/-- What the engines of a core's group have delivered, in memory before the group's next events (R283, R300, R306; log 50). -/
def State.flushGroup (s : State) (core : Nat) : State :=
  (s.groupCores ((s.core core).lea.getD 0) (s.dor core).gid).foldl (fun s p => s.flushLate p.1) s

/-- Bytes delivered into a buffer: in memory now, or, of an instruction's last piece in commons or HBM, perhaps later, but before the
access of a participant to such a buffer (R220, R306; log 50). -/
def State.deliver (s : State) (core : Nat) (b : DBuf) (o : Nat) (l : List (Byte × Bool)) (last : Bool) : State :=
  let s1 := { s with free := s.free + 1 }
  if last && (b.space == 3 || b.space == 4) && (Config.freeWord s.free).getLsbD 0 then
    s1.modDor core (fun d => { d with late := d.late ++ s.bufBytes core b o l })
  else s1.bufWrite core b o l

/-- The accesses of HBM that n bytes of a buffer of a core's context take (R326). -/
def State.pieceUnits (s : State) (core : Nat) (b : DBuf) (o n : Nat) : List Nat :=
  ((s.bufFlats core ((s.core core).lea.getD 0) { b with base := b.base + o, len := n }).flatMap (fun r => hbmUnits r.1 r.2)).dedup

/-- Whether the accesses of HBM of a piece that have to be made before it goes on are over (R326). -/
def DFlow.served (f : DFlow) (now : Nat) : Bool := f.wants.isEmpty && decide (f.due ≤ now)

/-- The accesses of HBM of a piece begun that have service slots now; they are over 96 slots later (R326). -/
def State.flowOn (s : State) (lea : Nat) (f : DFlow) : State × DFlow :=
  let p := f.wants.foldl (fun (p : State × List Nat) a =>
    if p.1.spareService lea (channelOf a) then (p.1.takeService (channelOf a), p.2) else (p.1, p.2 ++ [a])) (s, [])
  (p.1, { f with wants := p.2, due := if p.2.length < f.wants.length then s.now + 96 else f.due })

/-- A piece on its way from one core to another: its source is read, it crosses, a tide later for each replay in its way, and its
destination is written; the last component says whether it is there (R223, R301, R326). -/
def State.flowPiece (s : State) (lea : Nat) (f : Option DFlow) (reads writes : List Nat) (a b : Nat) : State × DFlow × Bool :=
  let (s1, g) : State × DFlow := match f with
    | some ⟨w, t, some k⟩ => (s, ⟨w, t, some k⟩)
    | _ =>
      let (s1, g) := s.flowOn lea (f.getD ⟨reads, s.now, none⟩)
      (s1, if g.served s.now then ⟨writes, g.due, some g.due⟩ else g)
  if g.sent.any (fun t => s.crossed t (dieOf a) (dieOf b)) then
    let (s2, h) := s1.flowOn lea g
    (s2, h, h.served s.now)
  else (s1, g, false)

/-- Whether a piece between two buffers may be on its way: nothing holds it (R26, R220, R301). -/
def State.pieceReady (s : State) (src : Nat) (x : DBuf) (xo : Nat) (into : Nat) (y : DBuf) (yo n : Nat) : Bool :=
  s.edgesDone src && (s.dor src).park.isNone && (s.dor into).park.isNone && (s.pieceHeld src x xo n [.r]).isNone
    && (s.pieceHeld into y yo n [.w]).isNone && !s.piecePending into y yo n

/-- A piece moved between buffers; poison is noted by both contexts (R273, R301). -/
def State.movePiece (s : State) (src : Nat) (x : DBuf) (xo : Nat) (into : Nat) (y : DBuf) (yo n : Nat) (last : Bool) : State :=
  let s0 := s.flushGroup src
  let l := s0.bufRead src x xo n
  let bad := l.any (fun p => p.2)
  let s1 := ((({ s0 with free := s0.free + n }.deliver into y yo l last).usePiece src x xo n [.r])).usePiece into y yo n [.w]
  let note (d : Dorent) : Dorent := { d with psn := d.psn || bad }
  (s1.modDor src note).modDor into note

/-- The two ends of a transfer on a channel: sender core and instruction, receiver core and instruction, once both have
issued (R286). -/
def State.pairOf (s : State) (core : Nat) (d : Dorent) (o : DOp) : Option (Nat × DOp × Nat × DOp) :=
  match d.chans.getD o.chan .unbound with
  | .bound _ _ id _ true =>
    match s.circuits.find? (fun c => c.id == id && !c.tree && c.phase == .up) with
    | none => none
    | some c =>
      let other := if o.kind = 0 then c.dst else c.src
      let idx := (if o.kind = 0 then c.dstIdx else c.srcIdx).getD 0
      match (s.dor other).ops.find? (fun e => e.kind == 1 - o.kind && e.chan == idx && e.seq == o.seq) with
      | some e => if o.kind = 0 then some (core, o, other, e) else some (other, e, core, o)
      | none => none
  | _ => none

/-- An instruction's piece has moved: it completes with its last (R283). -/
def State.opMoved (s : State) (core : Nat) (o : DOp) (n : Nat) : State :=
  if o.done + n = o.len then s.dDone core o.num else s.modOp core o.num (fun o => { o with done := o.done + n, flow := none })

/-- The next piece of a transfer between members goes on its way, and moves once it is there (R223, R285, R286, R326). -/
def State.stepTransfer (s : State) (a : Nat) (x : DOp) (b : Nat) (y : DOp) : State :=
  if x.len ≠ y.len then (s.dFail a 0x09 x.pc).dFail b 0x09 y.pc
  else
    match (s.dor a).bufs.getD x.buf none, (s.dor b).bufs.getD y.buf none with
    | some p, some q =>
      if !s.pieceReady a p (x.off + x.done) b q (y.off + y.done) y.piece then s
      else
        let (s1, f, go) := s.flowPiece ((s.core b).lea.getD 0) y.flow (s.pieceUnits a p (x.off + x.done) y.piece)
          (s.pieceUnits b q (y.off + y.done) y.piece) a b
        if go then
          ((s1.movePiece a p (x.off + x.done) b q (y.off + y.done) y.piece (y.done + y.piece == y.len)).opMoved a x y.piece).opMoved b y
            y.piece
        else s1.modOp b y.num (fun o => { o with flow := some f })
    | _, _ => s

/-- The next piece of a DCOPY (R285, R326). -/
def State.stepCopy (s : State) (c : Nat) (o : DOp) : State :=
  match (s.dor c).bufs.getD o.sbuf none, (s.dor c).bufs.getD o.buf none with
  | some p, some q =>
    if !s.pieceReady c p (o.soff + o.done) c q (o.off + o.done) o.piece then s
    else
      let (s1, f, go) := s.flowPiece ((s.core c).lea.getD 0) o.flow (s.pieceUnits c p (o.soff + o.done) o.piece)
        (s.pieceUnits c q (o.off + o.done) o.piece) c c
      if go then (s1.movePiece c p (o.soff + o.done) c q (o.off + o.done) o.piece (o.done + o.piece == o.len)).opMoved c o o.piece
      else s1.modOp c o.num (fun o => { o with flow := some f })
  | _, _ => s

/-! ## Reduction (R104, R288, R296) -/

/-- The format of a buffer's elements, for the floating codes (R279). -/
def dFmt (fmt : Nat) : Fmt :=
  match fmt with
  | 0 => fp32
  | 1 => bf16
  | 2 => fp16
  | 3 => fp64
  | 7 => e4m3
  | _ => e5m2

/-- Whether a format's elements are integers. -/
def dInt (fmt : Nat) : Bool := fmt == 4 || fmt == 5

/-- The carry format of floating elements (R288). -/
def dCarry (fmt : Nat) : Fmt := if fmt = 3 then fp64 else fp32

/-- An element widened exactly to the carry format (R104, R288). -/
def dWiden (fmt : Nat) (nsr : Bool) (bits : Nat) : Nat :=
  if dInt fmt then bits else ((dCarry fmt).enc true false .rne ((dFmt fmt).dec nsr false bits)).bits

/-- One combination of partials (R102, R104, R288). -/
def dCombine (fmt op x y : Nat) : Nat :=
  if dInt fmt then
    let w := 8 * dElem fmt
    let lt := (BitVec.ofNat w x).slt (BitVec.ofNat w y)
    match op with
    | 0 => (x + y) % 2 ^ w
    | 1 => if lt then y else x
    | _ => if lt then x else y
  else
    let f := dCarry fmt
    let u := f.dec true false x
    let v := f.dec true false y
    match op with
    | 0 => (fpAdd f false .rne u v).bits
    | 1 => (f.enc true false .rne (u.maxOf v)).bits
    | _ => (f.enc true false .rne (u.minOf v)).bits

/-- The root's final rounding to the buffer's format (R288). -/
def dRound (fmt : Nat) (nsr : Bool) (bits : Nat) : Nat :=
  if dInt fmt then bits else ((dFmt fmt).enc nsr false .rne ((dCarry fmt).dec true false bits)).bits

/-- The DRED of a round on a tree at a core. -/
def Dorent.redOp (d : Dorent) (tree seq : Nat) : Option DOp := d.ops.find? (fun o => o.kind == 3 && o.chan == tree && o.seq == seq)

/-- The elements of a piece: what 4 KiB of the carry format holds (R296, R301). -/
def DOp.elems (o : DOp) (fmt : Nat) : Nat :=
  let carry := if dInt fmt then dElem fmt else if fmt = 3 then 8 else 4
  min (4096 / carry) ((o.len - o.done) / dElem fmt)

/-- What a child's node offers for a round: its core and instruction with a piece; that the round is over for it; or nothing
yet. -/
inductive KidOffer where
  | piece (core : Nat) (o : DOp) (p : List PWord)
  | over
  | wait
  deriving DecidableEq, Repr

/-- A child's offer for a round (R288). -/
def State.kidOffer (s : State) (lea gid tree seq core : Nat) : KidOffer :=
  match s.running core lea gid with
  | none => .wait
  | some (d, _) =>
    match d.trees.getD tree none with
    | none => .wait
    | some t =>
      match d.redOp tree seq with
      | some o => (match o.part with
        | some p => .piece core o p
        | none => .wait)
      | none => if seq < t.rounds then .over else .wait

/-- Every member joined to a tree record fails; PC is at its DRED of the round, where it has one outstanding (R282, R288). -/
def State.failRound (s : State) (lea gid tree seq core : Nat) (m : DMember) (err : BitVec 8) : State :=
  (s.joined (fun c => c.lea == lea && c.gid == gid && c.srcIdx == some tree && c.phase.stands) m.list m.list.length [core]).foldl (fun s x =>
    match s.running x lea gid with
    | some (d, _) => s.dFail x err ((d.redOp tree seq).elim d.pc (fun o => o.pc))
    | none => s) s

/-- An element of a node: its own contribution, then the children's partials in ascending mask bit; undefined where one is
poisoned or the members' formats differ (R104, R288, R422). -/
def nodeElem (fmt op : Nat) (own : PWord) (kids : List (Option PWord)) (fresh : Word) : PWord :=
  let bad := own.bad || kids.any (fun k => k.any (fun w => w.bad))
  if bad then ⟨fresh, true⟩
  else if kids.any (fun k => k.isNone) then ⟨fresh, false⟩
  else ⟨BitVec.ofNat 64 (kids.foldl (fun v k => dCombine fmt op v ((k.map (fun w => w.val.toNat)).getD 0)) own.val.toNat), false⟩

/-- The offers of a node's children, by mask bit. -/
def State.kidOffers (s : State) (lea gid : Nat) (m : DMember) (t : DTree) (tree seq : Nat) : List KidOffer :=
  t.kids.filterMap (fun k => (k.bind m.core).map (fun c => s.kidOffer lea gid tree seq c))

/-- A child's piece accepted by its parent's node (R288). -/
def State.acceptKid (s : State) (k : KidOffer) : State :=
  match k with
  | .piece c o p =>
    let b := match (s.dor c).bufs.getD o.buf none with
      | some b => dElem b.fmt
      | none => 1
    if o.len ≤ o.done + p.length * b ∨ p.isEmpty then s.dDone c o.num
    else s.modOp c o.num (fun o => { o with done := o.done + p.length * b, part := none, flow := none })
  | _ => s

/-- Whether a child's piece has come to its parent's node (R223, R226). -/
def State.kidHere (s : State) (core : Nat) (k : KidOffer) : Bool :=
  match k with
  | .piece c e _ => e.flow.any (fun f => f.sent.any (fun t => s.crossed t (dieOf c) (dieOf core)))
  | .over => true
  | .wait => false

/-- The values of the next n elements of a node: those of its own chunk with the children's partials (R288). -/
def State.nodeVals (s : State) (core : Nat) (m : DMember) (b : DBuf) (op pos n : Nat) (offers : List KidOffer) : List PWord :=
  let size := dElem b.fmt
  let bytes := s.bufRead core b pos (n * size)
  let same := offers.all (fun k => match k with
    | .piece c e _ => ((s.dor c).bufs.getD e.buf none).any (fun x => x.fmt == b.fmt)
    | _ => false)
  (List.range n).map (fun i =>
    let l := (bytes.drop (i * size)).take size
    let own : PWord := ⟨BitVec.ofNat 64 (dWiden b.fmt m.nsr (bytesVal l)), l.any (fun p => p.2)⟩
    nodeElem b.fmt op own (offers.map (fun k => match k with
      | .piece _ _ p => if same then p[i]? else none
      | _ => none)) (s.undef (s.core core).lea (s.free + n * size + i)))

/-- A node's piece combined: a root writes the values, another node sends them to its parent's (R288, R296). -/
def State.nodeMove (s : State) (core : Nat) (m : DMember) (t : DTree) (o : DOp) (b : DBuf) (offers : List KidOffer) (n : Nat) : State :=
  let s := s.flushGroup core
  let size := dElem b.fmt
  let pos := o.off + o.done
  let vals := s.nodeVals core m b o.op pos n offers
  let bad := vals.any (fun v => v.bad)
  let s1 := (offers.foldl State.acceptKid { s with free := s.free + n * size + n }).modDor core (fun d => { d with psn := d.psn || bad })
  let s2 := s1.usePiece core b pos (n * size) [.r]
  if t.parent.isSome then s2.modOp core o.num (fun o => { o with part := some vals, flow := some ⟨[], s.now, some s.now⟩ })
  else
    let out := vals.flatMap (fun v =>
      (List.range size).map (fun i => (BitVec.ofNat 8 (dRound b.fmt m.nsr v.val.toNat / 256 ^ i), v.bad)))
    let s3 := (s2.deliver core b pos out (decide (o.len ≤ o.done + n * size))).usePiece core b pos (n * size) [.w]
    if o.len ≤ o.done + n * size then s3.dDone core o.num
    else s3.modOp core o.num (fun o => { o with done := o.done + n * size, flow := none })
:::::
Gather all lines from the records above in which "ofNat" appears.

** ANSWER TO THIS TASK **
    let lt := (BitVec.ofNat w x).slt (BitVec.ofNat w y)
  else ⟨BitVec.ofNat 64 (kids.foldl (fun v k => dCombine fmt op v ((k.map (fun w => w.val.toNat)).getD 0)) own.val.toNat), false⟩
    let own : PWord := ⟨BitVec.ofNat 64 (dWiden b.fmt m.nsr (bytesVal l)), l.any (fun p => p.2)⟩
      (List.range size).map (fun i => (BitVec.ofNat 8 (dRound b.fmt m.nsr v.val.toNat / 256 ^ i), v.bad)))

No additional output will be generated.